Edit2: Info about varints
I figured out the meaning of this file when I was reverse-engineering the program in IDA. After the chunks are downloaded and decrypted, their names are still just random hex strings. The purpose of "listFiles" is to tell you what the chunks' real names are. Its a mapping of real name to chunk name.
This looks fairly easy, but how can the program differentiate between the varint and file? It seems like once I figue out that, I can use com.google.protobuf.CodedInputStream.readRawVarint32 to decode the first one into a length, and so on. Would it be something like this?
fileList = <LIST DATA>;
varintLength = <THE LENGTH OF A VARINT> ; // the actual length in bytes of a varint itself
files = {}; //This is an array that will contain each file as a protobuffer
offset = 0;
index = 0;
do {
varint = CodedInputStream.readRawVarint32(fileList.bytes[ BETWEEN offset AND offset + varintLength ]);
//"Varint" variable is the length of the protobuf after the varint; the decoded varint value
offset += varintLength + 1;
files[index] = Decode_Protobuf(fileList.bytes[ BETWEEN offset AND offset + varint ];
offset += varint;
index = index + 1;
} while (offset < fileList.length)
PARSE EACH ITEM IN files[] AND DO STUFF WITH IT;
The thing about variants is that they have a variable length (hence the name variant).
The CodedInputStream.readRawVarint32 method reads the varint and then stops.

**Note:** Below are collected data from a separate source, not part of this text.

-- ==== Sys2Proof/Laws/Vector.lean ====
section
/-! SUPPORT. What the shared operations of the vector instructions do: elements written, flags gathered, and the operation and
operand form of each instruction. -/

namespace Sys2Proof.Machine

theorem fld_lt (x lo n : Nat) : fld x lo n < 2 ^ n := Nat.mod_lt _ (Nat.two_pow_pos n)

theorem testBit_fld (x lo n b : Nat) : (fld x lo n).testBit b = (decide (b < n) && x.testBit (lo + b)) := by
  simp [fld, Nat.testBit_mod_two_pow, Nat.testBit_div_two_pow, Nat.add_comm]

theorem testBit_putBits (x lo n y b : Nat) :
    (putBits x lo n y).testBit b = if lo ≤ b ∧ b < lo + n then y.testBit (b - lo) else x.testBit b := by
  have hx : x = 2 ^ lo * (2 ^ n * (x / 2 ^ lo / 2 ^ n) + fld x lo n) + x % 2 ^ lo := by
    rw [fld, Nat.div_add_mod, Nat.div_add_mod]
  have hL : x % 2 ^ lo < 2 ^ lo := Nat.mod_lt _ (Nat.two_pow_pos lo)
  have hF := fld_lt x lo n
  have hY : y % 2 ^ n < 2 ^ n := Nat.mod_lt _ (Nat.two_pow_pos n)
  have hp : putBits x lo n y = 2 ^ lo * (2 ^ n * (x / 2 ^ lo / 2 ^ n) + y % 2 ^ n) + x % 2 ^ lo := by
    unfold putBits
    conv => lhs; arg 1; arg 1; rw [hx]
    rw [Nat.mul_add, Nat.mul_add, Nat.mul_comm (fld x lo n), Nat.mul_comm (y % 2 ^ n)]
    omega
  have hxb : x.testBit b = if b < lo then (x % 2 ^ lo).testBit b
      else (2 ^ n * (x / 2 ^ lo / 2 ^ n) + fld x lo n).testBit (b - lo) := by
    conv => lhs; rw [hx]
    rw [Nat.testBit_two_pow_mul_add _ hL]
  rw [hp, Nat.testBit_two_pow_mul_add _ hL, hxb]
  by_cases h1 : b < lo
  · have : ¬(lo ≤ b ∧ b < lo + n) := by omega
    simp [h1, this]
  · simp only [h1, if_false]
    rw [Nat.testBit_two_pow_mul_add _ hY, Nat.testBit_two_pow_mul_add _ hF]
    by_cases h2 : b - lo < n
    · have : lo ≤ b ∧ b < lo + n := by omega
      simp [h2, this, Nat.testBit_mod_two_pow]
    · have : ¬(lo ≤ b ∧ b < lo + n) := by omega
      simp [h2, this]

theorem fld_putBits_same (x lo n y : Nat) : fld (putBits x lo n y) lo n = y % 2 ^ n := by
  apply Nat.eq_of_testBit_eq
  intro b
  rw [testBit_fld, testBit_putBits, Nat.testBit_mod_two_pow]
  by_cases h : b < n
  · have : lo ≤ lo + b ∧ lo + b < lo + n := by omega
    simp [h]
  · simp [h]

theorem fld_putBits_ne (x lo n y lo' n' : Nat) (h : lo' + n' ≤ lo ∨ lo + n ≤ lo') : fld (putBits x lo n y) lo' n' = fld x lo' n' := by
  apply Nat.eq_of_testBit_eq
  intro b
  rw [testBit_fld, testBit_fld, testBit_putBits]
  by_cases hb : b < n'
  · have : ¬(lo ≤ lo' + b ∧ lo' + b < lo + n) := by omega
    simp [this]
  · simp [hb]

theorem putBits_lt (x lo n y k : Nat) (hx : x < 2 ^ k) (h : lo + n ≤ k) : putBits x lo n y < 2 ^ k := by
  apply Nat.lt_pow_two_of_testBit
  intro b hb
  rw [testBit_putBits]
  have : ¬(lo ≤ b ∧ b < lo + n) := by omega
  simp only [this, if_false]
  exact Nat.testBit_lt_two_pow (Nat.lt_of_lt_of_le hx (Nat.pow_le_pow_right (by decide) hb))

theorem slot_le (e w m : Nat) (h : m < e) : m * w + w ≤ e * w := by
  rw [← Nat.succ_mul]; exact Nat.mul_le_mul_right w h

theorem slots_apart (w m n : Nat) (h : m ≠ n) : m * w + w ≤ n * w ∨ n * w + w ≤ m * w := by
  rcases Nat.lt_or_gt_of_ne h with h | h
  · left; exact slot_le n w m h
  · right; exact slot_le m w n h

/-- The number that writeReg builds. -/
def regNat (w e j : Nat) (ws : List VWrite) (x : Nat) : Nat :=
  ws.foldl (fun x v => if v.i / e = j then putBits x (v.i % e * w) w v.x else x) x

theorem regNat_lt (w e j : Nat) (ws : List VWrite) (x k : Nat) (he : 0 < e) (hk : e * w ≤ k) (hx : x < 2 ^ k) :
    regNat w e j ws x < 2 ^ k := by
  induction ws generalizing x with
  | nil => exact hx
  | cons v t ih =>
    apply ih
    dsimp only
    split
    · apply putBits_lt _ _ _ _ _ hx
      exact Nat.le_trans (slot_le e w _ (Nat.mod_lt _ he)) hk
    · exact hx

theorem fld_regNat_kept (w e j m : Nat) (ws : List VWrite) (x : Nat) (h : ∀ v ∈ ws, v.i / e = j → v.i % e ≠ m) :
    fld (regNat w e j ws x) (m * w) w = fld x (m * w) w := by
  induction ws generalizing x with
  | nil => rfl
  | cons v t ih =>
    show fld (regNat w e j t _) (m * w) w = _
    rw [ih _ (fun u hu => h u (by simp [hu]))]
    dsimp only
    split
    · next hj =>
      rw [fld_putBits_ne]
      exact slots_apart w m _ (Ne.symm (h v (by simp) hj))
    · rfl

You could try something like this:
CodedInputStream codedFileList = new CodedInputStream(fileListIOobject);
length = codedFileList.readRawVarint32();
files[index] = Decode_Protobuf(codedFileList.readRawBytes(length));
I got to where you are, @jurriaan. Accually, I got half the variable names the same :). The only problem is that every time I run "codedFileList.readRawVarint32();" it outputs a number (regardless of whether there should be some data there) and it only reads one byte. How am I supposed to know which are real varints and which are just part of the data? Here is what I was able to get codedFileList.readRawVarint32() = 95, bytes read = 1 codedFileList.readRawVarint32() = 10, bytes read = 2 codedFileList.readRawVarint32() = 20, bytes read = 3 codedFileList.readRawVarint32() = 05, bytes read = 4 codedFileList.readRawVarint32() = 03, bytes read = 5 codedFileList.readRawVarint32() = 5430, bytes read = 7
That last one looked interesting so I tries decoding the next 5430 bytes as "File" in the protobuf... no results. Right now I'm goint to try experimenting in a hex editor to see if there's a header of some sort that precedes the first varint.